START Given entries

-- ==== Sys2Proof/Machine/Ops.lean ====
section
/-! DEFINITION. The named operations over window storage, the elliptic-curve register files, the trace sink and the
command cycle. `State.raise` is the one place a command's error is reported (00_scope.md R12, 40_command_cycle.md R104):
the engine has no traps and no return from one (60_exceptions.md R343). -/

namespace Sys2Proof.Machine

/-- Window storage: (offset, byte) pairs (10_state.md R27 to R31). -/
abbrev Memory := List Host.Cell

namespace Memory

/-- The canonical form: offsets strictly rising, and every offset is byte storage. An unlisted offset is unwritten, so no
listed byte equals what an unlisted offset holds. -/
abbrev wf (m : Memory) : Prop :=
  m.Pairwise (fun c d => c.1 < d.1) ∧ ∀ c ∈ m, isStorage c.1 = true

/-- The byte written at offset `a`, none if nothing has written it (10_state.md R42). -/
def find? (m : Memory) (a : Nat) : Option Byte := List.lookup a m

/-- Consecutive cells from offset `a`. -/
def cells (a : Nat) : List Byte → Memory
  | [] => []
  | b :: bs => (a, b) :: cells (a + 1) bs

/-- Writes bytes at consecutive offsets from `a`. -/
def write (m : Memory) (a : Nat) (bs : List Byte) : Memory :=
  m.filter (fun c => c.1 < a) ++ cells a bs ++ m.filter (fun c => a + bs.length ≤ c.1)

/-- Makes `n` bytes from offset `a` unwritten (70_reset_and_hazards.md R372, 93_implementation_defined.md U3). -/
def erase (m : Memory) (a n : Nat) : Memory := m.filter (fun c => c.1 < a || a + n ≤ c.1)

end Memory

namespace State

/-- The byte written at a storage offset, none if nothing has written it since reset (10_state.md R42). -/
def stored (s : State) (a : Nat) : Option Byte := Memory.find? s.mem a

/-- The byte a read of a storage offset gives: what was written, else the free value of this draw (10_state.md R42,
93_implementation_defined.md U1 `any value`). This is the one place that says what an unlisted offset reads as. -/
def byte (s : State) (a : Nat) : Byte := (s.stored a).getD (Config.unwrittenByte s.draws a)

/-- `n` bytes from offset `a`, in rising order. -/
def bytes (s : State) (a : Nat) : Nat → List Byte
  | 0 => []
  | n + 1 => s.byte a :: s.bytes (a + 1) n

/-- Writes bytes at consecutive storage offsets from `a`. -/
def writeBytes (s : State) (a : Nat) (bs : List Byte) : State := { s with mem := Memory.write s.mem a bs }

/-- Makes `n` bytes of storage from `a` unwritten. -/
def eraseBytes (s : State) (a n : Nat) : State := { s with mem := Memory.erase s.mem a n }

/-- Reads PR[i]; an unwritten register reads as the free value of this draw (10_state.md R34, R42). -/
def readPr (s : State) (i : PReg) : Point :=
  if s.prWritten[i] then s.pr[i] else Config.unwrittenPoint s.draws i.val

/-- Writes PR[i] (47_ec.md R293). -/
def writePr (s : State) (i : PReg) (p : Point) : State :=
  { s with pr := s.pr.set i.val p i.isLt, prWritten := s.prWritten.set i.val true i.isLt }

/-- Makes PR[i] unwritten, as after reset (70_reset_and_hazards.md R372). -/
def forgetPr (s : State) (i : PReg) : State :=
  { s with pr := s.pr.set i.val .infinity i.isLt, prWritten := s.prWritten.set i.val false i.isLt }

/-- Reads SK[i]; an unwritten register reads as the free value of this draw (10_state.md R35, R42). -/
def readSk (s : State) (i : SReg) : Word256 :=
  if s.skWritten[i] then s.sk[i] else Config.unwrittenScalar s.draws i.val

/-- Writes SK[i] (47_ec.md R314). -/
def writeSk (s : State) (i : SReg) (k : Word256) : State :=
  { s with sk := s.sk.set i.val k i.isLt, skWritten := s.skWritten.set i.val true i.isLt }

/-- Makes SK[i] unwritten, as after reset (70_reset_and_hazards.md R372). -/
def forgetSk (s : State) (i : SReg) : State :=
  { s with sk := s.sk.set i.val 0 i.isLt, skWritten := s.skWritten.set i.val false i.isLt }

/-- Records are emitted: HAS_TRACE and CTRL.TRACE_EN = 1 (60_exceptions.md R352). -/
def tracing (s : State) : Bool := s.ctrl.traceEn && Config.hasTrace

/-- Appends the command's records, given as (step, payload), to the trace sink (60_exceptions.md R352). -/
def emit (s : State) (records : List (Nat × List Byte)) : State :=
  if s.tracing then
    { s with trace := s.trace ++
        records.map fun r => ⟨s.pend.setWidth 8, BitVec.ofNat 16 r.1, r.2⟩ }
  else s

/-- Completion: ERRCODE ← code, BUSY ← 0, DONE ← 1; ERR follows ERRCODE (40_command_cycle.md R104). -/
def complete (code : Byte) (s : State) : State :=
  { s with errcode := code, status := { s.status with busy := false, done := true } }

/-- Successful completion (40_command_cycle.md R104). -/
def finish (s : State) : State := s.complete 0

end State

/-- The error kinds (60_exceptions.md R340). -/
inductive ErrorKind where
  | invalidKeyLength
  | invalidBlockLength
  /-- Reserved: RC4 is out of scope, so it is never raised (60_exceptions.md R340). -/
  | emptyKey
  | pointNotOnCurve
  | singularCurve
  | nonInvertible
  | illegalCommand
  | notConfigured
  deriving DecidableEq, Repr

/-- The error codes (60_exceptions.md R340). -/
def ErrorKind.code : ErrorKind → Byte
  | .invalidKeyLength => 0x01
  | .invalidBlockLength => 0x02
  | .emptyKey => 0x03
  | .pointNotOnCurve => 0x04
  | .singularCurve => 0x05
  | .nonInvertible => 0x06
  | .illegalCommand => 0x10
  | .notConfigured => 0x11

namespace State

/-- `raise e`: the command ends with error `e`, and completion writes ERRCODE, BUSY and DONE and nothing else
(00_scope.md R12, 40_command_cycle.md R104, R105; 60_exceptions.md R343). -/
def raise (e : ErrorKind) (s : State) : State := s.complete e.code

/-- Issue: PEND ← W, CMD ← W, BUSY ← 1, DONE ← 0 (40_command_cycle.md R101). -/
def issue (w : Word) (s : State) : State :=
  { s with pend := w, cmd := w, status := { s.status with busy := true, done := false } }

/-- A host write was ignored because BUSY = 1 (20_memory.md R66). -/
def setOvr (s : State) : State := { s with status := { s.status with ovr := true } }

/-- One more step of the engine or one more host access has used its draw. -/
def tick (s : State) : State := { s with draws := s.draws + 1 }

end State

end Sys2Proof.Machine
end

END Given entries

Would you return the full set of entries, unchanged in every detail?

**Response to this exercise:**
-- ==== Sys2Proof/Machine/Ops.lean ====
section
/-! DEFINITION. The named operations over window storage, the elliptic-curve register files, the trace sink and the
command cycle. `State.raise` is the one place a command's error is reported (00_scope.md R12, 40_command_cycle.md R104):
the engine has no traps and no return from one (60_exceptions.md R343). -/

namespace Sys2Proof.Machine

/-- Window storage: (offset, byte) pairs (10_state.md R27 to R31). -/
abbrev Memory := List Host.Cell

namespace Memory

/-- The canonical form: offsets strictly rising, and every offset is byte storage. An unlisted offset is unwritten, so no
listed byte equals what an unlisted offset holds. -/
abbrev wf (m : Memory) : Prop :=
  m.Pairwise (fun c d => c.1 < d.1) ∧ ∀ c ∈ m, isStorage c.1 = true

/-- The byte written at offset `a`, none if nothing has written it (10_state.md R42). -/
def find? (m : Memory) (a : Nat) : Option Byte := List.lookup a m

/-- Consecutive cells from offset `a`. -/
def cells (a : Nat) : List Byte → Memory
  | [] => []
  | b :: bs => (a, b) :: cells (a + 1) bs

/-- Writes bytes at consecutive offsets from `a`. -/
def write (m : Memory) (a : Nat) (bs : List Byte) : Memory :=
  m.filter (fun c => c.1 < a) ++ cells a bs ++ m.filter (fun c => a + bs.length ≤ c.1)

/-- Makes `n` bytes from offset `a` unwritten (70_reset_and_hazards.md R372, 93_implementation_defined.md U3). -/
def erase (m : Memory) (a n : Nat) : Memory := m.filter (fun c => c.1 < a || a + n ≤ c.1)

end Memory

namespace State

/-- The byte written at a storage offset, none if nothing has written it since reset (10_state.md R42). -/
def stored (s : State) (a : Nat) : Option Byte := Memory.find? s.mem a

/-- The byte a read of a storage offset gives: what was written, else the free value of this draw (10_state.md R42,
93_implementation_defined.md U1 `any value`). This is the one place that says what an unlisted offset reads as. -/
def byte (s : State) (a : Nat) : Byte := (s.stored a).getD (Config.unwrittenByte s.draws a)

/-- `n` bytes from offset `a`, in rising order. -/
def bytes (s : State) (a : Nat) : Nat → List Byte
  | 0 => []
  | n + 1 => s.byte a :: s.bytes (a + 1) n

/-- Writes bytes at consecutive storage offsets from `a`. -/
def writeBytes (s : State) (a : Nat) (bs : List Byte) : State := { s with mem := Memory.write s.mem a bs }

/-- Makes `n` bytes of storage from `a` unwritten. -/
def eraseBytes (s : State) (a n : Nat) : State := { s with mem := Memory.erase s.mem a n }

/-- Reads PR[i]; an unwritten register reads as the free value of this draw (10_state.md R34, R42). -/
def readPr (s : State) (i : PReg) : Point :=
  if s.prWritten[i] then s.pr[i] else Config.unwrittenPoint s.draws i.val

/-- Writes PR[i] (47_ec.md R293). -/
def writePr (s : State) (i : PReg) (p : Point) : State :=
  { s with pr := s.pr.set i.val p i.isLt, prWritten := s.prWritten.set i.val true i.isLt }

/-- Makes PR[i] unwritten, as after reset (70_reset_and_hazards.md R372). -/
def forgetPr (s : State) (i : PReg) : State :=
  { s with pr := s.pr.set i.val .infinity i.isLt, prWritten := s.prWritten.set i.val false i.isLt }

/-- Reads SK[i]; an unwritten register reads as the free value of this draw (10_state.md R35, R42). -/
def readSk (s : State) (i : SReg) : Word256 :=
  if s.skWritten[i] then s.sk[i] else Config.unwrittenScalar s.draws i.val

/-- Writes SK[i] (47_ec.md R314). -/
def writeSk (s : State) (i : SReg) (k : Word256) : State :=
  { s with sk := s.sk.set i.val k i.isLt, skWritten := s.skWritten.set i.val true i.isLt }

/-- Makes SK[i] unwritten, as after reset (70_reset_and_hazards.md R372). -/
def forgetSk (s : State) (i : SReg) : State :=
  { s with sk := s.sk.set i.val 0 i.isLt, skWritten := s.skWritten.set i.val false i.isLt }

/-- Records are emitted: HAS_TRACE and CTRL.TRACE_EN = 1 (60_exceptions.md R352). -/
def tracing (s : State) : Bool := s.ctrl.traceEn && Config.hasTrace

/-- Appends the command's records, given as (step, payload), to the trace sink (60_exceptions.md R352). -/
def emit (s : State) (records : List (Nat × List Byte)) : State :=
  if s.tracing then
    { s with trace := s.trace ++
        records.map fun r => ⟨s.pend.setWidth 8, BitVec.ofNat 16 r.1, r.2⟩ }
  else s

/-- Completion: ERRCODE ← code, BUSY ← 0, DONE ← 1; ERR follows ERRCODE (40_command_cycle.md R104). -/
def complete (code : Byte) (s : State) : State :=
  { s with errcode := code, status := { s.status with busy := false, done := true } }

/-- Successful completion (40_command_cycle.md R104). -/
def finish (s : State) : State := s.complete 0

end State

/-- The error kinds (60_exceptions.md R340). -/
inductive ErrorKind where
  | invalidKeyLength
  | invalidBlockLength
  /-- Reserved: RC4 is out of scope, so it is never raised (60_exceptions.md R340). -/
  | emptyKey
  | pointNotOnCurve
  | singularCurve
  | nonInvertible
  | illegalCommand
  | notConfigured
  deriving DecidableEq, Repr

/-- The error codes (60_exceptions.md R340). -/
def ErrorKind.code : ErrorKind → Byte
  | .invalidKeyLength => 0x01
  | .invalidBlockLength => 0x02
  | .emptyKey => 0x03
  | .pointNotOnCurve => 0x04
  | .singularCurve => 0x05
  | .nonInvertible => 0x06
  | .illegalCommand => 0x10
  | .notConfigured => 0x11

namespace State

/-- `raise e`: the command ends with error `e`, and completion writes ERRCODE, BUSY and DONE and nothing else
(00_scope.md R12, 40_command_cycle.md R104, R105; 60_exceptions.md R343). -/
def raise (e : ErrorKind) (s : State) : State := s.complete e.code

/-- Issue: PEND ← W, CMD ← W, BUSY ← 1, DONE ← 0 (40_command_cycle.md R101). -/
def issue (w : Word) (s : State) : State :=
  { s with pend := w, cmd := w, status := { s.status with busy := true, done := false } }

/-- A host write was ignored because BUSY = 1 (20_memory.md R66). -/
def setOvr (s : State) : State := { s with status := { s.status with ovr := true } }

/-- One more step of the engine or one more host access has used its draw. -/
def tick (s : State) : State := { s with draws := s.draws + 1 }

end State

end Sys2Proof.Machine
end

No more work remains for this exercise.